# Exercise directions
Extract the line that contains "goldBad := []" and every line after it to the end of the records below, exactly as written and nothing else.

────────────────

-- ==== Sys2Proof/Machine/State.lean ====
section
/-!
DEFINITION. The state of the block, the reasons a step can stop, and the state right after reset.
-/

namespace Sys2Proof.Machine

/-- No command faults: a transfer that the package refuses is a next state with the refusal counted and recorded. -/
inductive Fault where
deriving DecidableEq, Repr

/-- Why a command has no meaning. -/
inductive Refusal where
  /-- Raised by the dispatch for a command whose meaning is not written. Safe: nothing can be proved about its effect. -/
  | notModelled (mnemonic : String)
deriving DecidableEq, Repr

/-- The state of the package. -/
structure State where
  part : Part
  grade : Grade
  /-- Every register of the register index, keyed by `regKey`; an unlisted register holds its reset value. -/
  regs : Sparse RegWord
  host : HostLink
  pf0Half : Master64
  mpHalf : Master64
  dbgHalf : Master64
  mbx : Mailbox
  evr : Recorder
  time : TimeBase
  rings : Sparse RingX
  sched : Sched
  /-- The slot directory and the stored keys, keyed by `slotKey`. -/
  slots : Sparse KeySlot
  otp : Otp
  bbks : Bbks
  auth : Auth
  /-- Entropy by die. -/
  rng : Sparse RngDie
  /-- MGEN seeds by core: 1 requested, 2 arrived and waiting to be applied (R188). -/
  mgen : Sparse Nat
  /-- The vector cores, the shared memory of each package cluster, and the save slots, keyed by cluster × 4 + slot. -/
  cores : Sparse VCore
  shared : Sparse Memory
  saves : Sparse VCore
  /-- Local ticks of each core's machine checks (R220), and the reloads that wait, in order of halt (R219). -/
  mcTimes : Sparse (List Nat)
  reloads : List Nat
  /-- Package clusters whose golden copy is being rewritten (R219). -/
  goldBad : List Nat
  /-- The sequencers and their stores, by core (R212 to R217). -/
  seqs : Sparse MicroSeq
  /-- The bits of golden-copy words and their check bits that have changed since they were written, by package cluster and
  address (R215). -/
  gold : Sparse (Sparse Nat)
  /-- Local tick of each core's last mask block (R187). -/
  mgenAt : Sparse Nat
  kernels : Sparse Kernel
  duplex : Duplex
  lies : Sparse LieX
  kstage : Stage
  /-- The digest channels, keyed by die × 4 + channel. -/
  dge : Sparse DgeChan
  prot : Prot
  power : Power
  boot : Boot
  tap : Tap
  /-- The deckles, by deckle number. -/
  dkl : Sparse Dkl
  /-- The stream contexts, by global number. -/
  streams : Sparse Stream
  frames : Frames
  /-- IMT entries whose address or data was changed while unmasked (R92). -/
  imtTaint : List Nat
  /-- What has left the device, oldest first. -/
  out : List OutMsg
  /-- The model's own counter: how many free values have been drawn. -/
  free : Nat
  /-- The commands that wait, first in, first out. -/
  pending : List Instr
deriving DecidableEq, Repr

/-- A ring's side state when it does not exist. -/
def RingX.blank : RingX :=
  { head := 0, hdrBusy := false, hdrCtl := false, hdrHeld := false, hdrNext := none, recorded := none, ackSeq := 0, refused := false,
    reqSeq := none, disabling := 0, devCount := 0, sinceMsg := 0, unsignalled := none, fullFrom := none, held := [],
    dropSeen := false, data := 0, slotLog := 0, gap := 0, report := 0xFFFF }

/-- The state right after reset. -/
def State.reset : State :=
  { part := .zv8800
    grade := .extended
    regs := []
    host := { busMaster := false, d3hot := false, perst := true, pasidEnable := false, msixEnable := false,
              msixMask := false, ctoValue := 0, vecAddr := [], vecData := [], vecMask := 0xFF, pba := 0, waiting := [],
              bars := [], mrrs := 512,
              stoppedAt := some 0 }
    pf0Half := ⟨none, none⟩
    mpHalf := ⟨none, none⟩
    dbgHalf := ⟨none, none⟩
    mbx := { phase := .idle, snap := [], started := 0, waitJobs := [], waitRing := none, waitSeq := none, rsp := [], otpAt := none }
    evr := { fifo := [], chans := [], aoSeq := 1, mpCursor := (0, 0), dbgCursor := (0, 0), snaps := [] }
    time := { ns := 0, frac := 0, ticks := 0, slew := 0, step := none, targetArmed := false, replica := [],
              fracCap := [], ppsLast := none, ppsLost := 0, ppsBase := 0, ppsOut := false, ppsOutAt := 0, aoTicks := 0, aoRem := 0 }
    rings := []
    sched := { jobs := [], prefetch := [], nextJob := 0, nextSend := 0, vt := [], lastTier1 := 0, lastTier2 := 0, lastFtx := 0,
               balPeriod := 10, balThresh := 50, balMax := 64, balOn := true, waitKey := 20, waitSlot := 20,
               waitLie := 16, waitRestore := 20, reserved := [], leaving := [], drain := [] }
    slots := []
    otp := { groups := List.replicate 5 (some 0), marks := List.replicate 5 (some 0, some 0), deviceId := [],
             imageHash := [], vendorDebug := [], floor := [], owners := List.replicate 4 ⟨[], [], [], false⟩, svn := 0,
             epochs := List.replicate 16 ⟨[], [], false, 0⟩, f2 := false }
    bbks := Bbks.zero
    auth := ⟨[], 0, false, [], 0, 0, false⟩
    rng := []
    mgen := []
    cores := []
    shared := []
    saves := []
    mcTimes := []
    reloads := []
    goldBad := []
    seqs := []
    gold := []
    mgenAt := []
    kernels := []
    duplex := Duplex.off
    lies := []
    kstage := ⟨none, 0, []⟩
    dge := []
    prot := Prot.idle
    power := Power.idle
    boot := Boot.blank
    tap := Tap.idle
    dkl := []
    streams := []
    frames := Frames.idle
    imtTaint := []
    out := []
    free := 0
    pending := [] }

end Sys2Proof.Machine
end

────────────────

# Solution to this problem
    goldBad := []
    seqs := []
    gold := []
    mgenAt := []
    kernels := []
    duplex := Duplex.off
    lies := []
    kstage := ⟨none, 0, []⟩
    dge := []
    prot := Prot.idle
    power := Power.idle
    boot := Boot.blank
    tap := Tap.idle
    dkl := []
    streams := []
    frames := Frames.idle
    imtTaint := []
    out := []
    free := 0
    pending := [] }

end Sys2Proof.Machine
end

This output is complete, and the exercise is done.